***** DATASET ENTRIES

@[simp] theorem repeatFlow_tables (s : State) : (repeatFlow s).tables = s.tables := (repeatFlow_keeps s).1

@[simp] theorem repeatFlow_parcels (s : State) : (repeatFlow s).parcels = s.parcels := (repeatFlow_keeps s).2.1

@[simp] theorem repeatFlow_levels (s : State) : (repeatFlow s).levels = s.levels := (repeatFlow_keeps s).2.2.1

@[simp] theorem repeatFlow_drive (s : State) : (repeatFlow s).drive = s.drive := (repeatFlow_keeps s).2.2.2.1

@[simp] theorem repeatFlow_diag (s : State) : (repeatFlow s).diag = s.diag := (repeatFlow_keeps s).2.2.2.2.1

@[simp] theorem repeatFlow_thermal (s : State) : (repeatFlow s).thermal = s.thermal := (repeatFlow_keeps s).2.2.2.2.2.1

@[simp] theorem repeatFlow_supply (s : State) : (repeatFlow s).supply = s.supply := (repeatFlow_keeps s).2.2.2.2.2.2.1

@[simp] theorem repeatFlow_watch (s : State) : (repeatFlow s).watch = s.watch := (repeatFlow_keeps s).2.2.2.2.2.2.2.1

@[simp] theorem repeatFlow_ret (s : State) : (repeatFlow s).ret = s.ret := (repeatFlow_keeps s).2.2.2.2.2.2.2.2.1

@[simp] theorem repeatFlow_snap (s : State) : (repeatFlow s).snap = s.snap := (repeatFlow_keeps s).2.2.2.2.2.2.2.2.2.1

@[simp] theorem repeatFlow_pins (s : State) : (repeatFlow s).pins = s.pins := (repeatFlow_keeps s).2.2.2.2.2.2.2.2.2.2.1

@[simp] theorem repeatFlow_freeUses (s : State) : (repeatFlow s).freeUses = s.freeUses := (repeatFlow_keeps s).2.2.2.2.2.2.2.2.2.2.2.1

@[simp] theorem repeatFlow_pending (s : State) : (repeatFlow s).pending = s.pending := (repeatFlow_keeps s).2.2.2.2.2.2.2.2.2.2.2.2

/-! ### reply -/

theorem reply_keeps (p : Parcel) (c : ResultCode) (r : Bool) (b : List Word) (s : State) :
    (reply p c r b s).link = s.link ∧ (reply p c r b s).tables = s.tables ∧ (reply p c r b s).parcels = s.parcels ∧ (reply p c r b s).levels = s.levels ∧ (reply p c r b s).drive = s.drive ∧ (reply p c r b s).diag = s.diag ∧ (reply p c r b s).thermal = s.thermal ∧ (reply p c r b s).supply = s.supply ∧ (reply p c r b s).watch = s.watch ∧ (reply p c r b s).snap = s.snap ∧ (reply p c r b s).pins = s.pins ∧ (reply p c r b s).freeUses = s.freeUses ∧ (reply p c r b s).pending = s.pending := by
  unfold reply; simp

@[simp] theorem reply_link (p : Parcel) (c : ResultCode) (r : Bool) (b : List Word) (s : State) : (reply p c r b s).link = s.link := (reply_keeps p c r b s).1

@[simp] theorem reply_tables (p : Parcel) (c : ResultCode) (r : Bool) (b : List Word) (s : State) : (reply p c r b s).tables = s.tables := (reply_keeps p c r b s).2.1

@[simp] theorem reply_parcels (p : Parcel) (c : ResultCode) (r : Bool) (b : List Word) (s : State) : (reply p c r b s).parcels = s.parcels := (reply_keeps p c r b s).2.2.1

@[simp] theorem reply_levels (p : Parcel) (c : ResultCode) (r : Bool) (b : List Word) (s : State) : (reply p c r b s).levels = s.levels := (reply_keeps p c r b s).2.2.2.1

@[simp] theorem reply_drive (p : Parcel) (c : ResultCode) (r : Bool) (b : List Word) (s : State) : (reply p c r b s).drive = s.drive := (reply_keeps p c r b s).2.2.2.2.1

@[simp] theorem reply_diag (p : Parcel) (c : ResultCode) (r : Bool) (b : List Word) (s : State) : (reply p c r b s).diag = s.diag := (reply_keeps p c r b s).2.2.2.2.2.1

@[simp] theorem reply_thermal (p : Parcel) (c : ResultCode) (r : Bool) (b : List Word) (s : State) : (reply p c r b s).thermal = s.thermal := (reply_keeps p c r b s).2.2.2.2.2.2.1

@[simp] theorem reply_supply (p : Parcel) (c : ResultCode) (r : Bool) (b : List Word) (s : State) : (reply p c r b s).supply = s.supply := (reply_keeps p c r b s).2.2.2.2.2.2.2.1

@[simp] theorem reply_watch (p : Parcel) (c : ResultCode) (r : Bool) (b : List Word) (s : State) : (reply p c r b s).watch = s.watch := (reply_keeps p c r b s).2.2.2.2.2.2.2.2.1

@[simp] theorem reply_snap (p : Parcel) (c : ResultCode) (r : Bool) (b : List Word) (s : State) : (reply p c r b s).snap = s.snap := (reply_keeps p c r b s).2.2.2.2.2.2.2.2.2.1

@[simp] theorem reply_pins (p : Parcel) (c : ResultCode) (r : Bool) (b : List Word) (s : State) : (reply p c r b s).pins = s.pins := (reply_keeps p c r b s).2.2.2.2.2.2.2.2.2.2.1

@[simp] theorem reply_freeUses (p : Parcel) (c : ResultCode) (r : Bool) (b : List Word) (s : State) : (reply p c r b s).freeUses = s.freeUses := (reply_keeps p c r b s).2.2.2.2.2.2.2.2.2.2.2.1

@[simp] theorem reply_pending (p : Parcel) (c : ResultCode) (r : Bool) (b : List Word) (s : State) : (reply p c r b s).pending = s.pending := (reply_keeps p c r b s).2.2.2.2.2.2.2.2.2.2.2.2

/-! ### pingRule -/

@[simp] theorem pingRule_link (p : Parcel) (s : State) : ((pingRule p s).1).link = s.link := by simp only [pingRule]

@[simp] theorem pingRule_tables (p : Parcel) (s : State) : ((pingRule p s).1).tables = s.tables := by simp only [pingRule]
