/-- Settles O37: every block restarts and the queue is flushed; the reply is the first entry; the notices join it, and what
joins and what stays pending is together what was pending or queued. -/
theorem restartRestartsEveryBlock : Obligations.RestartRestartsEveryBlock := by
  intro s p rest hturn hk hlen
  let x := restartFlushed p s
  have hjoin : runRestart s = noticesJoined x := (runRestart_suited hturn hk hlen).trans (joinNotices_eq x)
  have hx : Restarted s x := restarted_flushed p s
  have hlost : (noticesJoined x).ret.lost = false := by
    show (x.ret.lost && _) = false
    rw [hx.lane.2.2.2.2.2, Bool.false_and]
  have hpending : ∀ k, k ≠ .fault →
      (noticePending x k = true ↔ noticePending s k = true ∨ ∃ m ∈ s.ret.queue, m.noticeKind = some k) := fun k hne => by
    rw [restartFlushed_pending, flushQueue_pending_iff s k hne]
  have hchanged : ∀ i : Fin 63, x.diag.changed[i] = true ↔ s.diag.changed[i] = true ∨ ListsRecord s.ret.queue i :=
    fun i => by
      rw [restartFlushed_changed]
      exact flushQueue_changed_iff s i
  refine ⟨noticesJoined x, x, noticesInOrder x (joiningKinds x), (exec_restart_of_turn hturn).trans (congrArg _ hjoin),
    restarted_of_same hx (joinNotices_eq x ▸ joinNotices_same x) hlost, hx, restartFlushed_queue p s, hpending, hchanged,
    rfl, rfl, fun m hm => ?kinds, rfl, fun m hm hlink => ?link, fun k hne => ?flags, fun i => ?records⟩
  case kinds =>
    obtain ⟨k, -, hc⟩ := mem_noticesInOrder hm
    rw [noticeKind_of_content hc]
    rfl
  case link =>
    rcases List.mem_append.mp hm with hm | hm
    · exact absurd ⟨m, hm, hlink⟩ (restartFlushed_noKind p s .link)
    · obtain ⟨k, -, hc⟩ := mem_noticesInOrder hm
      rw [noticeKind_of_content hc] at hlink
      cases hlink
      rw [hc, noticeSays, hx.watch, hx.lane.2.2.2.2.1]
      simp [LinkState.value]
  case flags =>
    rw [← hpending k hne, pending_iff_joined x hne]
    have hqueue : (noticesJoined x).ret.queue = x.ret.queue ++ noticesInOrder x (joiningKinds x) := rfl
    simp only [hqueue, List.mem_append, or_and_right, exists_or, restartFlushed_noKind p s k, false_or, x]
  case records =>
    rw [← hchanged i, changed_iff_joined x i]
    have hqueue : (noticesJoined x).ret.queue = x.ret.queue ++ noticesInOrder x (joiningKinds x) := rfl
    rw [hqueue, listsRecord_append]
    simp only [restartFlushed_listsNone p s i, false_or, x]

end Sys2Proof.Machine
end

section
/-! SUPPORT. The monitors, the link watch and the return lane: which notice joins when only one kind can, and what a thermal
sample, a timer's expiry, a transmission and a message on RI leave (R131 to R147, R174 to R180, R187 to R193). -/

namespace Sys2Proof.Machine

open Sys2Proof Sys2Proof.Safety

/-! ### The one notice that joins -/

/-- The order in which notices join (R137). -/
def noticeOrder : List NoticeKind := [.fault, .thermal, .supply, .link]

theorem joiningKinds_eq {s : State} (h : s.link.address ≠ 255) :
    joiningKinds s = (noticeOrder.filter (waits s)).take (6 - s.ret.queue.length) := if_neg h

theorem waits_eq_false {s : State} {k : NoticeKind} (h : noticePending s k = false) : waits s k = false := by
  rw [waits, h, Bool.false_and]

theorem waits_of_room {s : State} {k : NoticeKind} (hp : noticePending s k = true) (hr : RoomForNotice s k) :
    waits s k = true := by
  obtain ⟨-, -, hnone⟩ := hr
  rw [waits, hp, Bool.true_and, List.all_eq_true]
  exact fun m hm => bne_iff_ne.mpr (hnone m hm)

theorem waits_queued {s : State} {k : NoticeKind} (h : ∃ m ∈ s.ret.queue, m.noticeKind = some k) : waits s k = false := by
  obtain ⟨m, hm, hk⟩ := h
  have : ¬ s.ret.queue.all (fun m => m.noticeKind != some k) = true := fun hall => by
    have := List.all_eq_true.mp hall m hm
    simp [hk] at this
  rw [waits, Bool.eq_false_iff.mpr this, Bool.and_false]

/-- The first kind in the order that waits joins first, where there is room (R137). -/
theorem joiningKinds_first {s : State} {before after : List NoticeKind} {k : NoticeKind}
    (horder : noticeOrder = before ++ k :: after) (hbefore : ∀ x ∈ before, noticePending s x = false)
    (hp : noticePending s k = true) (hr : RoomForNotice s k) :
    joiningKinds s = k :: (after.filter (waits s)).take (5 - s.ret.queue.length) := by
  obtain ⟨haddr, hlen, -⟩ := id hr
  have hnone : before.filter (waits s) = [] := List.filter_eq_nil_iff.mpr fun x hx => by
    rw [waits_eq_false (hbefore x hx)]; exact Bool.false_ne_true
  have hroom : 6 - s.ret.queue.length = (5 - s.ret.queue.length) + 1 := by omega
  rw [joiningKinds_eq haddr, horder, List.filter_append, hnone, List.nil_append,
    List.filter_cons_of_pos (waits_of_room hp hr), hroom, List.take_succ_cons]
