-- ==== Sys2Proof/Machine/Sequencer.lean ====
section
/-! DEFINITION. Who moves next (00_scope.md R17): the block's completion step (46_detector.md R201) or
the host's next event (20_memory.md R71). Log entries 1, 2 and 3. -/

namespace Sys2Proof.Machine

/-- The completion of PEND (46_detector.md R201 and R203): decode it, then perform the command. An
illegal word completes as IllegalCommand (R212). -/
def completion (s : State) : Host.Outcome State Fault Refusal :=
  match decode s.pend with
  | .ok i => exec i s
  | .error _ => .next (completeIllegal s)

/-- The host's events after the one it is making. -/
def State.queue (s : State) (rest : List HostEvent) : State := { s with inputs := rest }

/-- One host event less before the pending command completes (log entry 1). -/
def State.tick (s : State) : State := { s with delay := s.delay - 1 }

/-- One POLL read of STATUS; the POLL is done when the BUSY bit it read is 0 (30_encoding.md R100). -/
def pollStatus (s : State) (rest : List HostEvent) : State :=
  if statusBusy (statusWord s) then s.give (statusWord s)
  else (s.give (statusWord s)).queue rest

/-- The host's next event, `rest` the ones after it. -/
def hostTurn (s : State) (e : HostEvent) (rest : List HostEvent) : State :=
  match e with
  | .rd off => portRead (s.queue rest) off
  | .wr off v => portWrite (s.queue rest) off v
  | .poll => pollStatus s rest
  | .assertReset => assertReset (s.queue rest)
  | .releaseReset => releaseReset (s.queue rest)

/-- One step of the system (20_memory.md R71). BUSY = 1: the completion, once the host has had the
events the delay leaves it or has nothing more to do (70_reset_and_hazards.md R275). BUSY = 0: the
host's next event; with none, nothing changes (60_exceptions.md R244). -/
def advance (s : State) : Host.Outcome State Fault Refusal :=
  match s.busy, s.inputs, s.delay with
  | true, [], _ => completion s
  | true, _ :: _, 0 => completion s
  | true, e :: rest, _ + 1 => .next (hostTurn s.tick e rest)
  | false, [], _ => .next s
  | false, e :: rest, _ => .next (hostTurn s e rest)

/-- The command word `w` pending with reset released, its completion the very next step (log entry
2). -/
def State.withPending (s : State) (w : Nat) : State :=
  { s with pend := BitVec.ofNat 32 w, busy := true, resetHeld := false, delay := 0 }

end Sys2Proof.Machine
end

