/-- POLL repeats its read of STATUS, one transaction a step, until the BUSY bit it read is 0
(30_encoding.md R100). -/
def Obligations.PollReadsStatusUntilNotBusy : Prop :=
  ∀ (s : State) (rest : List HostEvent), HostMoves s .poll rest →
    (s.busy = true →
      step s = .next { s with delay := s.delay - 1, reads := statusWord s :: s.reads }) ∧
    (s.busy = false → step s = .next { s with inputs := rest, reads := statusWord s :: s.reads })

/-- EXEC (30_encoding.md R100): from an idle block out of reset, the write of a command's word and the
POLL after it perform the command exactly, however long its completion takes, and the host's last read
is the STATUS it left (46_detector.md R200, R201; the delay is log entry 1). -/
def Obligations.ExecPerformsTheCommand : Prop :=
  ∀ (s : State) (i : Instr) (rest : List HostEvent), i.wf = true → s.busy = false →
    s.resetHeld = false → s.inputs = execEvents i ++ rest →
    ∃ k t u, Host.Core.run Sys2Proof.core k s = .next t ∧
      exec i { s with pend := encode i, busy := true } = .next u ∧
      t = { u with inputs := rest, reads := t.reads, delay := t.delay, draws := t.draws } ∧
      t.reads.head? = some (statusWord t)

/-! ## Configuration -/

/-- 40_config.md R117: with the checks of R111 to R113 passed, CONFIG writes the active configuration and
the two derived values, sets IDLE from any STATE, clears PITCH_VALID, and changes no RAM and no result
register. -/
def Obligations.ConfigAdoptsTheStagedValues : Prop :=
  ∀ s : State, 1 < s.cfgBatch.toNat → s.cfgBatch.toNat % 8 = 0 →
    s.cfgBatch.toNat ≤ s.maxBatch.toNat → 1 < s.cfgRate.toNat →
    s.cfgRate.toNat < s.cfgMaxf.toNat * (s.cfgBatch.toNat / 2) →
    ∃ mf : Bits64,
      mf = (F64.div (F64.ofNat s.cfgRate.toNat) (F64.ofNat (s.cfgBatch.toNat / 2))).bits ∧
      exec .config s = .next { s with
        batch := s.cfgBatch
        rate := s.cfgRate
        maxf := s.cfgMaxf
        minPeriod := BitVec.ofNat 32 (s.cfgRate.toNat / s.cfgMaxf.toNat)
        minFreqLo := mf.extractLsb' 0 32
        minFreqHi := mf.extractLsb' 32 32
        det := .idle
        pitchValid := false
        errCode := .ok
        lastOp := 0x01#8
        busy := false }

/-- 40_config.md R118 with the order of R110 to R113: the first failing check gives the code, and only
ERRCODE and LASTOP are written; the old configuration and STATE stay. -/
def Obligations.ConfigRejectsInOrder : Prop :=
  ErrCode.invalidBatchSize.code = 1#4 ∧ ErrCode.invalidSampleRate.code = 2#4 ∧
    ErrCode.invalidFrequencyRange.code = 3#4 ∧
    ∀ s : State,
      ((s.cfgBatch.toNat ≤ 1 ∨ s.cfgBatch.toNat % 2 ≠ 0 ∨ s.cfgBatch.toNat % 8 ≠ 0 ∨
          s.maxBatch.toNat < s.cfgBatch.toNat) →
        exec .config s =
          .next { s with errCode := .invalidBatchSize, lastOp := 0x01#8, busy := false }) ∧
      (1 < s.cfgBatch.toNat → s.cfgBatch.toNat % 8 = 0 → s.cfgBatch.toNat ≤ s.maxBatch.toNat →
        (s.cfgRate.toNat ≤ 1 →
          exec .config s =
            .next { s with errCode := .invalidSampleRate, lastOp := 0x01#8, busy := false }) ∧
        (1 < s.cfgRate.toNat → s.cfgMaxf.toNat * (s.cfgBatch.toNat / 2) ≤ s.cfgRate.toNat →
          exec .config s =
            .next { s with errCode := .invalidFrequencyRange, lastOp := 0x01#8, busy := false }))

/-- 40_config.md R120: an accepted configuration has `mp ≤ (n div 2) - 1`, with n div 2 at least 4, so the
lag range that HARM searches is never empty; and mp = 0 exactly when f > r (R121). -/
def Obligations.AcceptedMinPeriodIsBelowHalfTheBatch : Prop :=
  ∀ (cap n r f mp : Nat) (mf : F64), validate cap n r f = .ok (mp, mf) →
    mp ≤ n / 2 - 1 ∧ 4 ≤ n / 2 ∧ n ≤ cap ∧ (mp = 0 ↔ r < f)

**********

◆ WHAT THE TASK ASKS ◆
Wherever the word "HostEvent" appears in the entries above, copy that whole line.

◆ FINAL ANSWER ◆
def State.queue (s : State) (rest : List HostEvent) : State := { s with inputs := rest }
def pollStatus (s : State) (rest : List HostEvent) : State :=
def hostTurn (s : State) (e : HostEvent) (rest : List HostEvent) : State :=
  ∀ (s : State) (rest : List HostEvent), HostMoves s .poll rest →
  ∀ (s : State) (i : Instr) (rest : List HostEvent), i.wf = true → s.busy = false →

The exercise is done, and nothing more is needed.